=== Work task ===
Across the whole listing, filter for the string "recCores" and copy every line that has it.
◆ ◆ ◆
/-! ### setHead -/

@[simp] theorem State.setHead_heads (s : State) (n : Nat) (x : Head) : (s.setHead n x).heads = Tab.set {} s.heads n x := (rfl)
@[simp] theorem State.setHead_time (s : State) (n : Nat) (x : Head) : (s.setHead n x).time = s.time := (rfl)
@[simp] theorem State.setHead_mode (s : State) (n : Nat) (x : Head) : (s.setHead n x).mode = s.mode := (rfl)
@[simp] theorem State.setHead_aon (s : State) (n : Nat) (x : Head) : (s.setHead n x).aon = s.aon := (rfl)
@[simp] theorem State.setHead_regs (s : State) (n : Nat) (x : Head) : (s.setHead n x).regs = s.regs := (rfl)
@[simp] theorem State.setHead_latches (s : State) (n : Nat) (x : Head) : (s.setHead n x).latches = s.latches := (rfl)
@[simp] theorem State.setHead_readData (s : State) (n : Nat) (x : Head) : (s.setHead n x).readData = s.readData := (rfl)
@[simp] theorem State.setHead_dram (s : State) (n : Nat) (x : Head) : (s.setHead n x).dram = s.dram := (rfl)
@[simp] theorem State.setHead_events (s : State) (n : Nat) (x : Head) : (s.setHead n x).events = s.events := (rfl)
@[simp] theorem State.setHead_eventSeq (s : State) (n : Nat) (x : Head) : (s.setHead n x).eventSeq = s.eventSeq := (rfl)
@[simp] theorem State.setHead_sent (s : State) (n : Nat) (x : Head) : (s.setHead n x).sent = s.sent := (rfl)
@[simp] theorem State.setHead_chans (s : State) (n : Nat) (x : Head) : (s.setHead n x).chans = s.chans := (rfl)
@[simp] theorem State.setHead_ctxs (s : State) (n : Nat) (x : Head) : (s.setHead n x).ctxs = s.ctxs := (rfl)
@[simp] theorem State.setHead_salvos (s : State) (n : Nat) (x : Head) : (s.setHead n x).salvos = s.salvos := (rfl)
@[simp] theorem State.setHead_bonds (s : State) (n : Nat) (x : Head) : (s.setHead n x).bonds = s.bonds := (rfl)
@[simp] theorem State.setHead_lanes (s : State) (n : Nat) (x : Head) : (s.setHead n x).lanes = s.lanes := (rfl)
@[simp] theorem State.setHead_cruiseSeq (s : State) (n : Nat) (x : Head) : (s.setHead n x).cruiseSeq = s.cruiseSeq := (rfl)
@[simp] theorem State.setHead_cruiseLast (s : State) (n : Nat) (x : Head) : (s.setHead n x).cruiseLast = s.cruiseLast := (rfl)
@[simp] theorem State.setHead_cores (s : State) (n : Nat) (x : Head) : (s.setHead n x).cores = s.cores := (rfl)
@[simp] theorem State.setHead_slots (s : State) (n : Nat) (x : Head) : (s.setHead n x).slots = s.slots := (rfl)
@[simp] theorem State.setHead_packing (s : State) (n : Nat) (x : Head) : (s.setHead n x).packing = s.packing := (rfl)
@[simp] theorem State.setHead_progs (s : State) (n : Nat) (x : Head) : (s.setHead n x).progs = s.progs := (rfl)
@[simp] theorem State.setHead_sheets (s : State) (n : Nat) (x : Head) : (s.setHead n x).sheets = s.sheets := (rfl)
@[simp] theorem State.setHead_engines (s : State) (n : Nat) (x : Head) : (s.setHead n x).engines = s.engines := (rfl)
@[simp] theorem State.setHead_win (s : State) (n : Nat) (x : Head) : (s.setHead n x).win = s.win := (rfl)
@[simp] theorem State.setHead_safe (s : State) (n : Nat) (x : Head) : (s.setHead n x).safe = s.safe := (rfl)
@[simp] theorem State.setHead_insts (s : State) (n : Nat) (x : Head) : (s.setHead n x).insts = s.insts := (rfl)
@[simp] theorem State.setHead_surfs (s : State) (n : Nat) (x : Head) : (s.setHead n x).surfs = s.surfs := (rfl)
@[simp] theorem State.setHead_dma (s : State) (n : Nat) (x : Head) : (s.setHead n x).dma = s.dma := (rfl)
@[simp] theorem State.setHead_atc (s : State) (n : Nat) (x : Head) : (s.setHead n x).atc = s.atc := (rfl)
@[simp] theorem State.setHead_console (s : State) (n : Nat) (x : Head) : (s.setHead n x).console = s.console := (rfl)
@[simp] theorem State.setHead_recs (s : State) (n : Nat) (x : Head) : (s.setHead n x).recs = s.recs := (rfl)
@[simp] theorem State.setHead_recCores (s : State) (n : Nat) (x : Head) : (s.setHead n x).recCores = s.recCores := (rfl)
@[simp] theorem State.setHead_pair (s : State) (n : Nat) (x : Head) : (s.setHead n x).pair = s.pair := (rfl)
@[simp] theorem State.setHead_board (s : State) (n : Nat) (x : Head) : (s.setHead n x).board = s.board := (rfl)
@[simp] theorem State.setHead_prov (s : State) (n : Nat) (x : Head) : (s.setHead n x).prov = s.prov := (rfl)
@[simp] theorem State.setHead_glb (s : State) (n : Nat) (x : Head) : (s.setHead n x).glb = s.glb := (rfl)
@[simp] theorem State.setHead_adm (s : State) (n : Nat) (x : Head) : (s.setHead n x).adm = s.adm := (rfl)
@[simp] theorem State.setHead_dict (s : State) (n : Nat) (x : Head) : (s.setHead n x).dict = s.dict := (rfl)
@[simp] theorem State.setHead_store (s : State) (n : Nat) (x : Head) : (s.setHead n x).store = s.store := (rfl)
@[simp] theorem State.setHead_prot (s : State) (n : Nat) (x : Head) : (s.setHead n x).prot = s.prot := (rfl)
@[simp] theorem State.setHead_udpPort (s : State) (n : Nat) (x : Head) : (s.setHead n x).udpPort = s.udpPort := (rfl)
@[simp] theorem State.setHead_udpPorts (s : State) (n : Nat) (x : Head) : (s.setHead n x).udpPorts = s.udpPorts := (rfl)
@[simp] theorem State.setHead_pending (s : State) (n : Nat) (x : Head) : (s.setHead n x).pending = s.pending := (rfl)

/-! ### setSheet -/

@[simp] theorem State.setSheet_sheets (s : State) (n : Nat) (x : Sheet) : (s.setSheet n x).sheets = Tab.set {} s.sheets n x := (rfl)
@[simp] theorem State.setSheet_time (s : State) (n : Nat) (x : Sheet) : (s.setSheet n x).time = s.time := (rfl)
@[simp] theorem State.setSheet_mode (s : State) (n : Nat) (x : Sheet) : (s.setSheet n x).mode = s.mode := (rfl)
@[simp] theorem State.setSheet_aon (s : State) (n : Nat) (x : Sheet) : (s.setSheet n x).aon = s.aon := (rfl)
@[simp] theorem State.setSheet_regs (s : State) (n : Nat) (x : Sheet) : (s.setSheet n x).regs = s.regs := (rfl)
@[simp] theorem State.setSheet_latches (s : State) (n : Nat) (x : Sheet) : (s.setSheet n x).latches = s.latches := (rfl)
@[simp] theorem State.setSheet_readData (s : State) (n : Nat) (x : Sheet) : (s.setSheet n x).readData = s.readData := (rfl)
@[simp] theorem State.setSheet_dram (s : State) (n : Nat) (x : Sheet) : (s.setSheet n x).dram = s.dram := (rfl)
@[simp] theorem State.setSheet_events (s : State) (n : Nat) (x : Sheet) : (s.setSheet n x).events = s.events := (rfl)
@[simp] theorem State.setSheet_eventSeq (s : State) (n : Nat) (x : Sheet) : (s.setSheet n x).eventSeq = s.eventSeq := (rfl)
@[simp] theorem State.setSheet_sent (s : State) (n : Nat) (x : Sheet) : (s.setSheet n x).sent = s.sent := (rfl)
@[simp] theorem State.setSheet_chans (s : State) (n : Nat) (x : Sheet) : (s.setSheet n x).chans = s.chans := (rfl)
@[simp] theorem State.setSheet_ctxs (s : State) (n : Nat) (x : Sheet) : (s.setSheet n x).ctxs = s.ctxs := (rfl)
@[simp] theorem State.setSheet_salvos (s : State) (n : Nat) (x : Sheet) : (s.setSheet n x).salvos = s.salvos := (rfl)
@[simp] theorem State.setSheet_bonds (s : State) (n : Nat) (x : Sheet) : (s.setSheet n x).bonds = s.bonds := (rfl)
@[simp] theorem State.setSheet_lanes (s : State) (n : Nat) (x : Sheet) : (s.setSheet n x).lanes = s.lanes := (rfl)
@[simp] theorem State.setSheet_cruiseSeq (s : State) (n : Nat) (x : Sheet) : (s.setSheet n x).cruiseSeq = s.cruiseSeq := (rfl)
@[simp] theorem State.setSheet_cruiseLast (s : State) (n : Nat) (x : Sheet) : (s.setSheet n x).cruiseLast = s.cruiseLast := (rfl)
@[simp] theorem State.setSheet_cores (s : State) (n : Nat) (x : Sheet) : (s.setSheet n x).cores = s.cores := (rfl)
@[simp] theorem State.setSheet_slots (s : State) (n : Nat) (x : Sheet) : (s.setSheet n x).slots = s.slots := (rfl)
@[simp] theorem State.setSheet_packing (s : State) (n : Nat) (x : Sheet) : (s.setSheet n x).packing = s.packing := (rfl)
@[simp] theorem State.setSheet_progs (s : State) (n : Nat) (x : Sheet) : (s.setSheet n x).progs = s.progs := (rfl)
@[simp] theorem State.setSheet_heads (s : State) (n : Nat) (x : Sheet) : (s.setSheet n x).heads = s.heads := (rfl)
@[simp] theorem State.setSheet_engines (s : State) (n : Nat) (x : Sheet) : (s.setSheet n x).engines = s.engines := (rfl)
@[simp] theorem State.setSheet_win (s : State) (n : Nat) (x : Sheet) : (s.setSheet n x).win = s.win := (rfl)
@[simp] theorem State.setSheet_safe (s : State) (n : Nat) (x : Sheet) : (s.setSheet n x).safe = s.safe := (rfl)
@[simp] theorem State.setSheet_insts (s : State) (n : Nat) (x : Sheet) : (s.setSheet n x).insts = s.insts := (rfl)
@[simp] theorem State.setSheet_surfs (s : State) (n : Nat) (x : Sheet) : (s.setSheet n x).surfs = s.surfs := (rfl)
@[simp] theorem State.setSheet_dma (s : State) (n : Nat) (x : Sheet) : (s.setSheet n x).dma = s.dma := (rfl)
@[simp] theorem State.setSheet_atc (s : State) (n : Nat) (x : Sheet) : (s.setSheet n x).atc = s.atc := (rfl)
@[simp] theorem State.setSheet_console (s : State) (n : Nat) (x : Sheet) : (s.setSheet n x).console = s.console := (rfl)
@[simp] theorem State.setSheet_recs (s : State) (n : Nat) (x : Sheet) : (s.setSheet n x).recs = s.recs := (rfl)
@[simp] theorem State.setSheet_recCores (s : State) (n : Nat) (x : Sheet) : (s.setSheet n x).recCores = s.recCores := (rfl)
@[simp] theorem State.setSheet_pair (s : State) (n : Nat) (x : Sheet) : (s.setSheet n x).pair = s.pair := (rfl)
@[simp] theorem State.setSheet_board (s : State) (n : Nat) (x : Sheet) : (s.setSheet n x).board = s.board := (rfl)
@[simp] theorem State.setSheet_prov (s : State) (n : Nat) (x : Sheet) : (s.setSheet n x).prov = s.prov := (rfl)
@[simp] theorem State.setSheet_glb (s : State) (n : Nat) (x : Sheet) : (s.setSheet n x).glb = s.glb := (rfl)
@[simp] theorem State.setSheet_adm (s : State) (n : Nat) (x : Sheet) : (s.setSheet n x).adm = s.adm := (rfl)
@[simp] theorem State.setSheet_dict (s : State) (n : Nat) (x : Sheet) : (s.setSheet n x).dict = s.dict := (rfl)
@[simp] theorem State.setSheet_store (s : State) (n : Nat) (x : Sheet) : (s.setSheet n x).store = s.store := (rfl)
@[simp] theorem State.setSheet_prot (s : State) (n : Nat) (x : Sheet) : (s.setSheet n x).prot = s.prot := (rfl)
@[simp] theorem State.setSheet_udpPort (s : State) (n : Nat) (x : Sheet) : (s.setSheet n x).udpPort = s.udpPort := (rfl)
@[simp] theorem State.setSheet_udpPorts (s : State) (n : Nat) (x : Sheet) : (s.setSheet n x).udpPorts = s.udpPorts := (rfl)
@[simp] theorem State.setSheet_pending (s : State) (n : Nat) (x : Sheet) : (s.setSheet n x).pending = s.pending := (rfl)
◆ ◆ ◆
=== Solution below ===
@[simp] theorem State.setHead_recCores (s : State) (n : Nat) (x : Head) : (s.setHead n x).recCores = s.recCores := (rfl)
@[simp] theorem State.setSheet_recCores (s : State) (n : Nat) (x : Sheet) : (s.setSheet n x).recCores = s.recCores := (rfl)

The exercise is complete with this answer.